◆ Your instructions
Print all of the data exactly.

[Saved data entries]
-- ==== Sys2Proof/Machine/Tab.lean ====
section
/-! DEFINITION. Tables: finite maps from natural keys to values, kept as one canonical list. An entry is listed
only where it differs from what an unlisted key reads as, and keys rise strictly, so equal tables are equal data. -/
namespace Sys2Proof.Machine

/-- A table: a list of (key, value) pairs. -/
abbrev Tab (α : Type) := List (Nat × α)

/-- The value at key `k`; an unlisted key reads as `d k`. -/
def Tab.get {α : Type} (d : Nat → α) : Tab α → Nat → α
  | [], k => d k
  | (j, v) :: t, k => if j = k then v else Tab.get d t k

/-- The table without key `k`. -/
def Tab.del {α : Type} : Tab α → Nat → Tab α
  | [], _ => []
  | (j, v) :: t, k => if j = k then Tab.del t k else (j, v) :: Tab.del t k

/-- The table with key `k` (not listed before) put at its place. -/
def Tab.ins {α : Type} : Tab α → Nat → α → Tab α
  | [], k, v => [(k, v)]
  | (j, w) :: t, k, v => if k < j then (k, v) :: (j, w) :: t else (j, w) :: Tab.ins t k v

/-- Writing `v` at key `k`: writing the value an unlisted key reads as removes the entry. -/
def Tab.set {α : Type} [DecidableEq α] (d : Nat → α) (t : Tab α) (k : Nat) (v : α) : Tab α :=
  if v = d k then t.del k else (t.del k).ins k v

/-- Keep the entries whose key satisfies `p`. -/
def Tab.keep {α : Type} (p : Nat → Bool) : Tab α → Tab α
  | [] => []
  | (j, v) :: t => if p j then (j, v) :: Tab.keep p t else Tab.keep p t

/-- The canonical form: keys rise strictly from above `lo`, and no entry equals its default. -/
def Tab.okFrom {α : Type} [DecidableEq α] (d : Nat → α) : Tab α → Option Nat → Bool
  | [], _ => true
  | (j, v) :: t, lo =>
    (match lo with | none => true | some l => decide (l < j)) && decide (v ≠ d j) && Tab.okFrom d t (some j)

/-- The canonical form of a whole table. -/
def Tab.ok {α : Type} [DecidableEq α] (d : Nat → α) (t : Tab α) : Bool := t.okFrom d none

end Sys2Proof.Machine
end

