/-- Whether a write of PWM_DUTY from `who` is the writer's own (R44); the cores, the DMA engine, the OD engine and
the debug master write as firmware (log 12). -/
def isWriter (w : Nat) : Who → Bool
  | .loop => decide (w = 1)
  | .link => decide (w = 2)
  | _ => decide (w = 0)

/-! ### Period and duty (R258, R264) -/

def PwmCh.centre (c : PwmCh) : Bool := wb c.cfg 0
def PwmCh.pre (c : PwmCh) : Nat := wf c.cfg 3 1
def PwmCh.xfer (c : PwmCh) : Bool := wb c.cfg 4
def PwmCh.perN (c : PwmCh) : Nat := wf c.per 15 0
def PwmCh.dtRise (c : PwmCh) : Nat := wf c.dt 9 0
def PwmCh.dtFall (c : PwmCh) : Nat := wf c.dt 25 16
/-- Period length in count units (R258). -/
def PwmCh.units (c : PwmCh) : Nat := if c.centre then 2 * c.perN else c.perN
/-- Period length in ticks (R258). -/
def PwmCh.ticks (c : PwmCh) : Nat := c.units * 2 ^ c.pre
/-- Period length in steps (R258). -/
def PwmCh.steps (c : PwmCh) : Nat := 32 * c.ticks
/-- The counter runs: enabled, past its first boundary, PER not 0 (R260, R262). -/
def PwmCh.counting (c : PwmCh) : Bool := c.en && c.first.isNone && c.perN != 0

/-- The on-time ON formed from a duty word (R264). -/
def dutyOn (raw : Word) (per : Nat) (centre : Bool) : Nat :=
  let lu : Int := if centre then 64 * (per : Int) else 32 * (per : Int)
  let on : Int := if wb raw 31 then sarI (sxI 16 (wf raw 15 0) * lu + 16384) 15 else (wf raw 21 0 : Int)
  let on := clampI on 0 lu
  if centre then on.toNat - on.toNat % 2 else on.toNat

/-- What the short-pulse policy decides for a period (R276, R277): shape, on-time, carry, SHORT, NOFIT. -/
structure PolicyOut where
  shape : Shape
  t : Nat
  c : Int
  short : Bool
  nofit : Bool
deriving DecidableEq, Repr

/-- The short-pulse policy (R275, R276, R277). -/
def policy (pol : Nat) (t0 l hmin lmin : Nat) (c : Int) : PolicyOut :=
  if pol = 2 then
    let t : Int := t0 + c
    if t < hmin then { shape := .low, t := 0, c := t, short := t != 0, nofit := false }
    else if (l : Int) - t < lmin then { shape := .high, t := l, c := t - l, short := t - l != 0, nofit := false }
    else { shape := .normal, t := t.toNat, c := 0, short := false, nofit := false }
  else if t0 = 0 then { shape := .low, t := 0, c := c, short := false, nofit := false }
  else if t0 = l then { shape := .high, t := l, c := c, short := false, nofit := false }
  else if t0 < hmin ∨ (l : Int) - t0 < lmin then
    if pol = 1 ∧ hmin + lmin ≤ l then
      { shape := .normal, t := if t0 < hmin then hmin else l - lmin, c := c, short := true, nofit := false }
    else if t0 < hmin then { shape := .low, t := 0, c := c, short := true, nofit := decide (pol = 1) }
    else { shape := .high, t := l, c := c, short := true, nofit := decide (pol = 1) }
  else { shape := .normal, t := t0, c := c, short := false, nofit := false }

/-- The level changes of H_ref in a period, in steps from the boundary (R272, R274): a normal period whose high time is nothing or
the whole of it keeps its level. -/
def PwmCh.edges (c : PwmCh) : List (Nat × Bool) :=
  match c.shape with
  | .low => [(0, false)]
  | .high => [(0, true)]
  | .normal =>
    if c.t = 0 then [(0, false)]
    else if c.t = c.steps then [(0, true)]
    else if c.centre then [(0, false), ((c.steps - c.t) / 2, true), ((c.steps + c.t) / 2, false)] else [(0, true), (c.t, false)]

/-- H_ref takes level `b` at step `s`; a boundary that keeps the level makes no edge (R274). -/
def PwmCh.setHref (c : PwmCh) (s : Nat) (b : Bool) : PwmCh :=
  if c.href = b then c else { c with href := b, since := some s }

◆ Written response
-- ==== Sys2Proof/Machine/Tab.lean ====
section
/-! DEFINITION. Tables: finite maps from natural keys to values, kept as one canonical list. An entry is listed
only where it differs from what an unlisted key reads as, and keys rise strictly, so equal tables are equal data. -/
namespace Sys2Proof.Machine

/-- A table: a list of (key, value) pairs. -/
abbrev Tab (α : Type) := List (Nat × α)

/-- The value at key `k`; an unlisted key reads as `d k`. -/
def Tab.get {α : Type} (d : Nat → α) : Tab α → Nat → α
  | [], k => d k
  | (j, v) :: t, k => if j = k then v else Tab.get d t k

/-- The table without key `k`. -/
def Tab.del {α : Type} : Tab α → Nat → Tab α
  | [], _ => []
  | (j, v) :: t, k => if j = k then Tab.del t k else (j, v) :: Tab.del t k

/-- The table with key `k` (not listed before) put at its place. -/
def Tab.ins {α : Type} : Tab α → Nat → α → Tab α
  | [], k, v => [(k, v)]
  | (j, w) :: t, k, v => if k < j then (k, v) :: (j, w) :: t else (j, w) :: Tab.ins t k v

/-- Writing `v` at key `k`: writing the value an unlisted key reads as removes the entry. -/
def Tab.set {α : Type} [DecidableEq α] (d : Nat → α) (t : Tab α) (k : Nat) (v : α) : Tab α :=
  if v = d k then t.del k else (t.del k).ins k v

/-- Keep the entries whose key satisfies `p`. -/
def Tab.keep {α : Type} (p : Nat → Bool) : Tab α → Tab α
  | [] => []
  | (j, v) :: t => if p j then (j, v) :: Tab.keep p t else Tab.keep p t

/-- The canonical form: keys rise strictly from above `lo`, and no entry equals its default. -/
def Tab.okFrom {α : Type} [DecidableEq α] (d : Nat → α) : Tab α → Option Nat → Bool
  | [], _ => true
  | (j, v) :: t, lo =>
    (match lo with | none => true | some l => decide (l < j)) && decide (v ≠ d j) && Tab.okFrom d t (some j)

/-- The canonical form of a whole table. -/
def Tab.ok {α : Type} [DecidableEq α] (d : Nat → α) (t : Tab α) : Bool := t.okFrom d none

end Sys2Proof.Machine
end

/-- Whether a write of PWM_DUTY from `who` is the writer's own (R44); the cores, the DMA engine, the OD engine and
the debug master write as firmware (log 12). -/
def isWriter (w : Nat) : Who → Bool
  | .loop => decide (w = 1)
  | .link => decide (w = 2)
  | _ => decide (w = 0)

/-! ### Period and duty (R258, R264) -/

def PwmCh.centre (c : PwmCh) : Bool := wb c.cfg 0
def PwmCh.pre (c : PwmCh) : Nat := wf c.cfg 3 1
def PwmCh.xfer (c : PwmCh) : Bool := wb c.cfg 4
def PwmCh.perN (c : PwmCh) : Nat := wf c.per 15 0
def PwmCh.dtRise (c : PwmCh) : Nat := wf c.dt 9 0
def PwmCh.dtFall (c : PwmCh) : Nat := wf c.dt 25 16
/-- Period length in count units (R258). -/
def PwmCh.units (c : PwmCh) : Nat := if c.centre then 2 * c.perN else c.perN
/-- Period length in ticks (R258). -/
def PwmCh.ticks (c : PwmCh) : Nat := c.units * 2 ^ c.pre
/-- Period length in steps (R258). -/
def PwmCh.steps (c : PwmCh) : Nat := 32 * c.ticks
/-- The counter runs: enabled, past its first boundary, PER not 0 (R260, R262). -/
def PwmCh.counting (c : PwmCh) : Bool := c.en && c.first.isNone && c.perN != 0

/-- The on-time ON formed from a duty word (R264). -/
def dutyOn (raw : Word) (per : Nat) (centre : Bool) : Nat :=
  let lu : Int := if centre then 64 * (per : Int) else 32 * (per : Int)
  let on : Int := if wb raw 31 then sarI (sxI 16 (wf raw 15 0) * lu + 16384) 15 else (wf raw 21 0 : Int)
  let on := clampI on 0 lu
  if centre then on.toNat - on.toNat % 2 else on.toNat

/-- What the short-pulse policy decides for a period (R276, R277): shape, on-time, carry, SHORT, NOFIT. -/
structure PolicyOut where
  shape : Shape
  t : Nat
  c : Int
  short : Bool
  nofit : Bool
deriving DecidableEq, Repr

/-- The short-pulse policy (R275, R276, R277). -/
def policy (pol : Nat) (t0 l hmin lmin : Nat) (c : Int) : PolicyOut :=
  if pol = 2 then
    let t : Int := t0 + c
    if t < hmin then { shape := .low, t := 0, c := t, short := t != 0, nofit := false }
    else if (l : Int) - t < lmin then { shape := .high, t := l, c := t - l, short := t - l != 0, nofit := false }
    else { shape := .normal, t := t.toNat, c := 0, short := false, nofit := false }
  else if t0 = 0 then { shape := .low, t := 0, c := c, short := false, nofit := false }
  else if t0 = l then { shape := .high, t := l, c := c, short := false, nofit := false }
  else if t0 < hmin ∨ (l : Int) - t0 < lmin then
    if pol = 1 ∧ hmin + lmin ≤ l then
      { shape := .normal, t := if t0 < hmin then hmin else l - lmin, c := c, short := true, nofit := false }
    else if t0 < hmin then { shape := .low, t := 0, c := c, short := true, nofit := decide (pol = 1) }
    else { shape := .high, t := l, c := c, short := true, nofit := decide (pol = 1) }
  else { shape := .normal, t := t0, c := c, short := false, nofit := false }

/-- The level changes of H_ref in a period, in steps from the boundary (R272, R274): a normal period whose high time is nothing or
the whole of it keeps its level. -/
def PwmCh.edges (c : PwmCh) : List (Nat × Bool) :=
  match c.shape with
  | .low => [(0, false)]
  | .high => [(0, true)]
  | .normal =>
    if c.t = 0 then [(0, false)]
    else if c.t = c.steps then [(0, true)]
    else if c.centre then [(0, false), ((c.steps - c.t) / 2, true), ((c.steps + c.t) / 2, false)] else [(0, true), (c.t, false)]

/-- H_ref takes level `b` at step `s`; a boundary that keeps the level makes no edge (R274). -/
def PwmCh.setHref (c : PwmCh) (s : Nat) (b : Bool) : PwmCh :=
  if c.href = b then c else { c with href := b, since := some s }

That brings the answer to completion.